10. The welding system of claim 9, wherein the adjustable resistance comprises a plurality of individually switched resistances connected in parallel.

11. The welding system of claim 10, wherein the individually switched resistances have respective different resistance values.

12. The welding system of claim 10, wherein the individually switched resistances have resistance values less than 20 Ohms.

13. The welding system of claim 9, wherein the controller is configured to automatically adjust a resistance level of the adjustable resistance based on a wire feed speed of said feeder.

14. The welding system of claim 9, further comprising a second output switch and a second adjustable resistance connected in parallel with the second output switch, wherein the power supply is configured to provide AC welding waveforms to the consumable welding electrode.
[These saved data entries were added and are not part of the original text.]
-- ==== Sys2Proof/Machine/Pack.lean ====
section
/-! DEFINITION. Where groups fit: the dies open to a context, what a group occupies of a core, the packing rules, and the
cohort capacity (R108, R134, R138, R140, R143-R145). -/

namespace Sys2Proof.Machine

open Sys2Proof

/-! ### Shapes -/

/-- Spread factor of a depth and reservation (R134). -/
def spreadOf (depth regs : Nat) : Option Nat := ([1, 2, 4] : List Nat).find? fun s => decide (ceilDiv depth s * regs ≤ 1024)

/-- Register reservation (R134). -/
def reservation (regs : Nat) : Nat := 8 * ceilDiv regs 8

/-- The shape of a kernel's groups (R134, R143). -/
def shapeOfDesc (d : Desc) : GroupShape :=
  let r := reservation d.regs
  { w := d.width, d := d.depth, regs := r, spread := (spreadOf d.depth r).getD 4, ns := ceilDiv d.scratch 98304,
    nf := ceilDiv d.fifo 98304, acc := d.acc }

/-- Slots of one core: Q (R143). -/
def slotsPerCore (sh : GroupShape) : Nat := ceilDiv sh.d (max sh.spread 1)

/-- Registers that a group takes of each lane. -/
def laneRegs (sh : GroupShape) : Nat := slotsPerCore sh * sh.regs

/-! ### Occupation -/

/-- What a group occupies of one core: kernel, first lane of the core's 256, lanes, first register, registers, strands a
lane, banks, tiles (R144). -/
structure Foot where
  core : Nat
  kid : Nat
  lane : Nat
  w : Nat
  base : Nat
  len : Nat
  slots : Nat
  banks : Nat
  acc : Nat
deriving DecidableEq, Repr

/-- Tiles a group holds of its pilot's core: its quota and the pool tiles bound beyond it (R388, R389). -/
def tilesOf (g : Group) : Nat := g.shape.acc + (g.accMap.filter (·.pool)).length

/-- A position on a core (R143): partition, lane base, register base. -/
structure Pos where
  part : Nat
  lane0 : Nat
  base : Nat
deriving DecidableEq, Repr

/-- The footprint of a group at a position of a core. -/
def footAt (sh : GroupShape) (kid core acc : Nat) (p : Pos) : Foot :=
  { core := core, kid := kid, lane := p.part * 32 + p.lane0, w := sh.w, base := p.base, len := laneRegs sh,
    slots := slotsPerCore sh, banks := bankCount sh, acc := acc }

/-- Everything that is occupied on the device. -/
def feetOf (s : State) : List Foot :=
  (s.groups.filter (holdsPlace s)).flatMap fun g =>
    (g.cores.zip (List.range g.cores.length)).map fun c =>
      footAt g.shape g.kid c.1 (if c.2 = 0 then tilesOf g else 0) { part := g.part, lane0 := g.lane0, base := g.regbase }

/-- Two footprints of one core overlap. -/
def overlaps (a b : Foot) : Bool :=
  a.core == b.core && decide (a.lane < b.lane + b.w ∧ b.lane < a.lane + a.w ∧ a.base < b.base + b.len ∧ b.base < a.base + a.len)

def onCoreFeet (feet : List Foot) (core : Nat) : List Foot := feet.filter fun f => f.core == core

/-- A group slot and its banks are free on a core, and its lanes and registers (R144). -/
def footFits (feet : List Foot) (x : Foot) : Bool :=
  let here := onCoreFeet feet x.core
  decide (here.length < 64 ∧ (here.map (·.banks)).sum + x.banks ≤ 32 ∧ x.base + x.len ≤ 1024) && !(here.any (overlaps x))

/-- The tiles of a group are free on its pilot's core. -/
def tilesFit (feet : List Foot) (core acc : Nat) : Bool :=
  decide (((onCoreFeet feet core).map (·.acc)).sum + acc ≤ 32)

/-! ### The order of positions -/

/-- Partition and lane base pairs of a width (R143). -/
def partsOf (w : Nat) : List Nat := if w = 64 then [0, 2, 4, 6] else List.range 8
def lanesOf (w : Nat) : List Nat := if w = 64 then [0] else (List.range (32 / max w 1)).map (· * w)

/-- A footprint touches a partition, or the pair that starts there. -/
def inPart (w part : Nat) (f : Foot) : Bool :=
  let n := if w = 64 then 64 else 32
  decide (f.lane < part * 32 + n ∧ part * 32 < f.lane + f.w)

/-- Strands placed in a partition, or in a pair. -/
def strandsIn (feet : List Foot) (core w part : Nat) : Nat :=
  ((onCoreFeet feet core).map fun f =>
    let n := if w = 64 then 64 else 32
    (min (f.lane + f.w) (part * 32 + n) - max f.lane (part * 32)) * f.slots).sum

/-- Increasing order without repeats. -/
def sortNat (l : List Nat) : List Nat := sortBy (fun a b => decide (a ≤ b)) l.dedup

/-- Positions beside groups of the same launch, by partition, lane base and register base (R145, step 1). -/
def sidePositions (feet : List Foot) (kid core w : Nat) : List Pos :=
  (partsOf w).flatMap fun p =>
    let bases := sortNat (((onCoreFeet feet core).filter fun f => f.kid == kid && inPart w p f).map (·.base))
    (lanesOf w).flatMap fun l => bases.map fun b => { part := p, lane0 := l, base := b }

/-- Other positions: the partition with the fewest strands, then the lowest register base, then the lowest lane base
(R145, step 2). -/
def freePositions (feet : List Foot) (core w : Nat) : List Pos :=
  let parts := sortBy (fun a b => decide (strandsIn feet core w a ≤ strandsIn feet core w b)) (partsOf w)
  parts.flatMap fun p =>
    let bases := sortNat (0 :: ((onCoreFeet feet core).filter (inPart w p)).map fun f => f.base + f.len)
    bases.flatMap fun b => (lanesOf w).map fun l => { part := p, lane0 := l, base := b }

/-- The cores of a spread group at a position: the lowest-numbered of a quad that have room, the first with the tiles
(R143, R144). -/
def coresAt (feet : List Foot) (sh : GroupShape) (kid acc : Nat) (cores : List Nat) (p : Pos) : Option (List Nat) :=
  let fit := cores.filter fun c => footFits feet (footAt sh kid c 0 p)
  let fit := fit.dropWhile fun c => !tilesFit feet c acc
  if fit.length < sh.spread ∨ sh.spread = 0 then none else some (fit.take sh.spread)

/-- Where a group that starts at a core goes: the first position of R145 at that core at which the cores can be found. For
S = 1 the core itself; otherwise cores of its quad that may be used.
DESIGN CHOICE (log entry 54), unsafe. -/
def packAt (feet : List Foot) (sh : GroupShape) (kid acc core : Nat) (usable : Nat → Bool) : Option (Pos × List Nat) :=
  let cores := if sh.spread ≤ 1 then [core] else (List.range 4).map (fun i => core / 4 * 4 + i)
  let cores := cores.filter usable
  ((sidePositions feet kid core sh.w ++ freePositions feet core sh.w).findSome? fun p =>
    (coresAt feet sh kid acc cores p).map fun cs => (p, cs))

/-- The footprints of a group at a position on cores. -/
def feetAt (sh : GroupShape) (kid acc : Nat) (p : Pos) (cores : List Nat) : List Foot :=
  (cores.zip (List.range cores.length)).map fun c => footAt sh kid c.1 (if c.2 = 0 then acc else 0) p

/-- Places n groups on cores, each core filled before the next is taken; one group a core where `alone` (R140). Each round
places a group or drops a core. -/
def packFill (sh : GroupShape) (kid : Nat) (alone : Bool) (usable : Nat → Bool) (fuel n : Nat) (cores : List Nat)
    (feet : List Foot) : List (Pos × List Nat) :=
  match fuel, n, cores with
  | 0, _, _ => []
  | _, 0, _ => []
  | _, _, [] => []
  | f + 1, n + 1, c :: r =>
    let own := alone && (onCoreFeet feet c).any fun x => x.kid == kid
    match (if own then none else packAt feet sh kid sh.acc c usable) with
    | some (p, cs) => (p, cs) :: packFill sh kid alone usable f n (c :: r) (feet ++ feetAt sh kid sh.acc p cs)
    | none => packFill sh kid alone usable f (n + 1) r feet

def packMany (sh : GroupShape) (kid : Nat) (alone : Bool) (usable : Nat → Bool) (n : Nat) (cores : List Nat)
    (feet : List Foot) : List (Pos × List Nat) :=
  packFill sh kid alone usable (n + cores.length) n cores feet

/-! ### Open dies and cores -/

/-- Dies that some virtual function holds alone. -/
def takenDies (s : State) : Nat := s.funcs.foldl (fun a f => if f.num = 0 then a else Nat.lor a f.dies.toNat) 0

/-- A function holds dies of its own (R110, R454). -/
def exclusive (s : State) (func : Nat) : Bool := func != 0 && (getFunc s func).dies != 0

/-- The dies open to a function's contexts (R110, R138). -/
def openDies (s : State) (func : Nat) : List Nat :=
  (List.range 4).filter fun d =>
    if exclusive s func then (getFunc s func).dies.getLsbD d else !(takenDies s).testBit d

def ctxFunc (s : State) (ctx : Nat) : Nat := match getCtx s ctx with | some c => c.func | none => 0

/-- The logical cores of a function's open dies that are not vacant (R12, R138). -/
def openCores (s : State) (func : Nat) : List Nat :=
  (List.range 128).filter fun c => (openDies s func).contains (dieOf c) && !s.vacant.contains c

/-- A core that may take a new group: not fenced, not on a hot die, not in a region that waits for a re-stitch
(R19, R500, R501). -/
def coreUsable (s : State) (c : Nat) : Bool :=
  !s.vacant.contains c && !s.fencedCores.contains c && !s.mgmt.hotDies.contains (dieOf c) &&
    (match s.restitch with | some (r, _) => !r.contains c | none => true)

/-- Groups of a context are placed now: it is ACTIVE, and its function's turn on the time-sliced dies is not ending
(R101, R110). -/
def ctxPlaces (s : State) (ctx : Nat) : Bool :=
  match getCtx s ctx with
  | some c => c.cst == .active && (exclusive s c.func || (s.turnOf == c.func && !s.outgoing))
  | none => false

/-- A kernel's groups fit the cohort capacity of its open dies (R135, R138): the whole grid, every core empty. -/
def cohortFits (s : State) (func : Nat) (sh : GroupShape) (convoy : Bool) (n : Nat) : Bool :=
  let cores := openCores s func
  (packMany sh 0 convoy (fun c => cores.contains c) n cores []).length == n

/-- The cores that a waiting cohort needs (R140). -/
def neededCores (s : State) (k : Kernel) : List Nat :=
  match k.desc with
  | some d =>
    let cores := openCores s (ctxFunc s k.ctx)
    (packMany (shapeOfDesc d) k.kid (bit1 d.kflags 1) (fun c => cores.contains c) (gridSize k) cores []).flatMap (·.2)
  | none => []

/-- A kernel whose groups are placed all or nothing (R140). -/
def isCohort (k : Kernel) : Bool := kflag k 0 || kflag k 1

/-- A cohort kernel that waits for its reservation (R140). -/
def cohortWaits (k : Kernel) : Bool := isCohort k && !k.cohort && (k.kst == .dispatching || k.kst == .running)

/-- A core is held for a cohort selected before a kernel (R140). -/
def coreHeld (s : State) (sel core : Nat) : Bool :=
  s.kernels.any fun k => cohortWaits k && decide (k.sel < sel) && (neededCores s k).contains core

end Sys2Proof.Machine
end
15. The welding system of claim 9, wherein:

the adjustable resistance comprises a series connection of a first transistor and a first resistor, a series connection of a second transistor and a second resistor, and a series connection of a third transistor and a third resistor, and

the series connection of the first transistor and the first resistor is connected in parallel with the series connection of the second transistor and the second resistor, and is further connected in parallel with the series connection of the third transistor and the third resistor.

16. A welding system, comprising:

a welding electrode;

a power supply configured to provide a series of welding waveforms to the welding electrode to generate a welding current in the welding electrode, wherein an individual welding waveform of said series includes: a predetermined minimum current portion; a peak current portion; and a background current portion having a magnitude that is greater than the minimum current portion and less than the peak current portion,

wherein the power supply comprises: an output switch; an adjustable resistance comprising an array of individually switched resistances connected in parallel with the output switch; and a controller operatively connected to the output switch and to the array of individually switched resistances, and configured to control switching operations of the output switch, and to control a resistance level of the adjustable resistance by controlling activation of the individually switched resistances,

wherein the controller controls the switching operations of the output switch and the activation of the individually switched resistances such that the peak current portion and the background current portion of the welding current flow through the output switch and the welding electrode, and the minimum current portion of the welding waveform flows through the adjustable resistance and the welding electrode.

17. The welding system of claim 16, wherein the individually switched resistances have respective different resistance values.

18. The welding system of claim 16, wherein the individually switched resistances have resistance values less than 20 Ohms.

19. The welding system of claim 16, further comprising a wire feeder that feeds the welding electrode at a wire feed speed, wherein the controller is configured to automatically adjust a resistance level of the adjustable resistance based on the wire feed speed.

20. The welding system of claim 16, wherein:

the array of individually switched resistances comprises a series connection of a first transistor and a first resistor, a series connection of a second transistor and a second resistor, and a series connection of a third transistor and a third resistor, and

the series connection of the first transistor and the first resistor is connected in parallel with the series connection of the second transistor and the second resistor, and is further connected in parallel with the series connection of the third transistor and the third resistor.